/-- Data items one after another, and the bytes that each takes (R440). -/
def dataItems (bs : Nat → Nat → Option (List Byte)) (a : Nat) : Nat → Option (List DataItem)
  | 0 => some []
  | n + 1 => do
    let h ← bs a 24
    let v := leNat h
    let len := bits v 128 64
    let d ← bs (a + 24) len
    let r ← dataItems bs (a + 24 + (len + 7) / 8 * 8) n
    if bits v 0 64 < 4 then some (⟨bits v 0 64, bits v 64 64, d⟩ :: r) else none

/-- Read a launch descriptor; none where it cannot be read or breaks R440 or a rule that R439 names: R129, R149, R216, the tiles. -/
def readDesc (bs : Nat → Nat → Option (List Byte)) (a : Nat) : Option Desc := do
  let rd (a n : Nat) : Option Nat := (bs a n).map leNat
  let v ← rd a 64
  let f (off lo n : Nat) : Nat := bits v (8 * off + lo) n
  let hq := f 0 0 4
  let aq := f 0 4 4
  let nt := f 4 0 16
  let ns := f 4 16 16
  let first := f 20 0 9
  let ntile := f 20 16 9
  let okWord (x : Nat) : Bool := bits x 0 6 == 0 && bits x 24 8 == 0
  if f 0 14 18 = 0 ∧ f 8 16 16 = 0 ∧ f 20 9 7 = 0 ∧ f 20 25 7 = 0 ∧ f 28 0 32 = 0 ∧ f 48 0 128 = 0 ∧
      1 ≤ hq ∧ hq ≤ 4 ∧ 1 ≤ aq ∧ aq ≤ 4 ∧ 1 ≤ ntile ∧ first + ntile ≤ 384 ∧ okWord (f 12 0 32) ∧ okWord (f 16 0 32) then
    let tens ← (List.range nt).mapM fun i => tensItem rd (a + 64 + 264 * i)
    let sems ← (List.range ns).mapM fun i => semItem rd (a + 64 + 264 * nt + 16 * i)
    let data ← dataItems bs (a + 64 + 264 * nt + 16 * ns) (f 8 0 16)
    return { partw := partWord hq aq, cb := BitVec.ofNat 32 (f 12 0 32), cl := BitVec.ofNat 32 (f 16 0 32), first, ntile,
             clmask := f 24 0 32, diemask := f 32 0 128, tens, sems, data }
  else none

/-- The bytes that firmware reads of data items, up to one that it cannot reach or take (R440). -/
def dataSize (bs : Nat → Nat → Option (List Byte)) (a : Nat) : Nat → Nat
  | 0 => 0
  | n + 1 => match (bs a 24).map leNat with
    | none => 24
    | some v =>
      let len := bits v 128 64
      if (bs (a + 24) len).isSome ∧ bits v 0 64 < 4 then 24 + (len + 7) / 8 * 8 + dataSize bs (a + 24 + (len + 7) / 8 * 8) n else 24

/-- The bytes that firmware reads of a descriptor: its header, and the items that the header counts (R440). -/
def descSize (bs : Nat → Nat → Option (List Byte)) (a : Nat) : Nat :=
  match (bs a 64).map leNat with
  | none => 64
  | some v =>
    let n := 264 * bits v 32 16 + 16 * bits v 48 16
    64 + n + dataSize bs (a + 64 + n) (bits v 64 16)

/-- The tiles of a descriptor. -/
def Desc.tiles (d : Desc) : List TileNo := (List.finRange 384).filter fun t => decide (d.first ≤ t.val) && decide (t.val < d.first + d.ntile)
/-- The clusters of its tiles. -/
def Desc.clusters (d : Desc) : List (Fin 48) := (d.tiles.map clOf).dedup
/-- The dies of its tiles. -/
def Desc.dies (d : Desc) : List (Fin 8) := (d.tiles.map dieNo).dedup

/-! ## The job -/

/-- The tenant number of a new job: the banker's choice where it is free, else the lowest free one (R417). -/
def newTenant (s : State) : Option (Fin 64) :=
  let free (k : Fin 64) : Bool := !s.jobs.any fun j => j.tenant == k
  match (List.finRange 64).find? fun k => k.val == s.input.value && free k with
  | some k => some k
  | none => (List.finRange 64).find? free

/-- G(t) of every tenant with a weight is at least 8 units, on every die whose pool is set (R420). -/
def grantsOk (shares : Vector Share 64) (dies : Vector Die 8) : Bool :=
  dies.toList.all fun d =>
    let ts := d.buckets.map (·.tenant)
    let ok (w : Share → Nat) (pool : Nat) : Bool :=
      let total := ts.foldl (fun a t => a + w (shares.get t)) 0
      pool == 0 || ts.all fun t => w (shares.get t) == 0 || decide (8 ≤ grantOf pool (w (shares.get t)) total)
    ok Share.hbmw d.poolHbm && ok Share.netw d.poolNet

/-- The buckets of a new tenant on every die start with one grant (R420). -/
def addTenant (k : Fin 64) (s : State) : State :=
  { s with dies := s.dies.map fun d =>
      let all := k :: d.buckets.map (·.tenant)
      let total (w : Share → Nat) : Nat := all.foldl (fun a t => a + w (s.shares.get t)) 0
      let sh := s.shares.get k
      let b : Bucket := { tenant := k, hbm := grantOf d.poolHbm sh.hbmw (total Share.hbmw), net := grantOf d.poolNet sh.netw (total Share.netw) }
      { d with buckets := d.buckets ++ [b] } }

+ + + + +

**The problem**: Please quote the records above exactly, without skipping a line.

**Written solution**:
/-- Data items one after another, and the bytes that each takes (R440). -/
def dataItems (bs : Nat → Nat → Option (List Byte)) (a : Nat) : Nat → Option (List DataItem)
  | 0 => some []
  | n + 1 => do
    let h ← bs a 24
    let v := leNat h
    let len := bits v 128 64
    let d ← bs (a + 24) len
    let r ← dataItems bs (a + 24 + (len + 7) / 8 * 8) n
    if bits v 0 64 < 4 then some (⟨bits v 0 64, bits v 64 64, d⟩ :: r) else none

/-- Read a launch descriptor; none where it cannot be read or breaks R440 or a rule that R439 names: R129, R149, R216, the tiles. -/
def readDesc (bs : Nat → Nat → Option (List Byte)) (a : Nat) : Option Desc := do
  let rd (a n : Nat) : Option Nat := (bs a n).map leNat
  let v ← rd a 64
  let f (off lo n : Nat) : Nat := bits v (8 * off + lo) n
  let hq := f 0 0 4
  let aq := f 0 4 4
  let nt := f 4 0 16
  let ns := f 4 16 16
  let first := f 20 0 9
  let ntile := f 20 16 9
  let okWord (x : Nat) : Bool := bits x 0 6 == 0 && bits x 24 8 == 0
  if f 0 14 18 = 0 ∧ f 8 16 16 = 0 ∧ f 20 9 7 = 0 ∧ f 20 25 7 = 0 ∧ f 28 0 32 = 0 ∧ f 48 0 128 = 0 ∧
      1 ≤ hq ∧ hq ≤ 4 ∧ 1 ≤ aq ∧ aq ≤ 4 ∧ 1 ≤ ntile ∧ first + ntile ≤ 384 ∧ okWord (f 12 0 32) ∧ okWord (f 16 0 32) then
    let tens ← (List.range nt).mapM fun i => tensItem rd (a + 64 + 264 * i)
    let sems ← (List.range ns).mapM fun i => semItem rd (a + 64 + 264 * nt + 16 * i)
    let data ← dataItems bs (a + 64 + 264 * nt + 16 * ns) (f 8 0 16)
    return { partw := partWord hq aq, cb := BitVec.ofNat 32 (f 12 0 32), cl := BitVec.ofNat 32 (f 16 0 32), first, ntile,
             clmask := f 24 0 32, diemask := f 32 0 128, tens, sems, data }
  else none

/-- The bytes that firmware reads of data items, up to one that it cannot reach or take (R440). -/
def dataSize (bs : Nat → Nat → Option (List Byte)) (a : Nat) : Nat → Nat
  | 0 => 0
  | n + 1 => match (bs a 24).map leNat with
    | none => 24
    | some v =>
      let len := bits v 128 64
      if (bs (a + 24) len).isSome ∧ bits v 0 64 < 4 then 24 + (len + 7) / 8 * 8 + dataSize bs (a + 24 + (len + 7) / 8 * 8) n else 24

/-- The bytes that firmware reads of a descriptor: its header, and the items that the header counts (R440). -/
def descSize (bs : Nat → Nat → Option (List Byte)) (a : Nat) : Nat :=
  match (bs a 64).map leNat with
  | none => 64
  | some v =>
    let n := 264 * bits v 32 16 + 16 * bits v 48 16
    64 + n + dataSize bs (a + 64 + n) (bits v 64 16)

/-- The tiles of a descriptor. -/
def Desc.tiles (d : Desc) : List TileNo := (List.finRange 384).filter fun t => decide (d.first ≤ t.val) && decide (t.val < d.first + d.ntile)
/-- The clusters of its tiles. -/
def Desc.clusters (d : Desc) : List (Fin 48) := (d.tiles.map clOf).dedup
/-- The dies of its tiles. -/
def Desc.dies (d : Desc) : List (Fin 8) := (d.tiles.map dieNo).dedup

/-! ## The job -/

/-- The tenant number of a new job: the banker's choice where it is free, else the lowest free one (R417). -/
def newTenant (s : State) : Option (Fin 64) :=
  let free (k : Fin 64) : Bool := !s.jobs.any fun j => j.tenant == k
  match (List.finRange 64).find? fun k => k.val == s.input.value && free k with
  | some k => some k
  | none => (List.finRange 64).find? free

/-- G(t) of every tenant with a weight is at least 8 units, on every die whose pool is set (R420). -/
def grantsOk (shares : Vector Share 64) (dies : Vector Die 8) : Bool :=
  dies.toList.all fun d =>
    let ts := d.buckets.map (·.tenant)
    let ok (w : Share → Nat) (pool : Nat) : Bool :=
      let total := ts.foldl (fun a t => a + w (shares.get t)) 0
      pool == 0 || ts.all fun t => w (shares.get t) == 0 || decide (8 ≤ grantOf pool (w (shares.get t)) total)
    ok Share.hbmw d.poolHbm && ok Share.netw d.poolNet

/-- The buckets of a new tenant on every die start with one grant (R420). -/
def addTenant (k : Fin 64) (s : State) : State :=
  { s with dies := s.dies.map fun d =>
      let all := k :: d.buckets.map (·.tenant)
      let total (w : Share → Nat) : Nat := all.foldl (fun a t => a + w (s.shares.get t)) 0
      let sh := s.shares.get k
      let b : Bucket := { tenant := k, hbm := grantOf d.poolHbm sh.hbmw (total Share.hbmw), net := grantOf d.poolNet sh.netw (total Share.netw) }
      { d with buckets := d.buckets ++ [b] } }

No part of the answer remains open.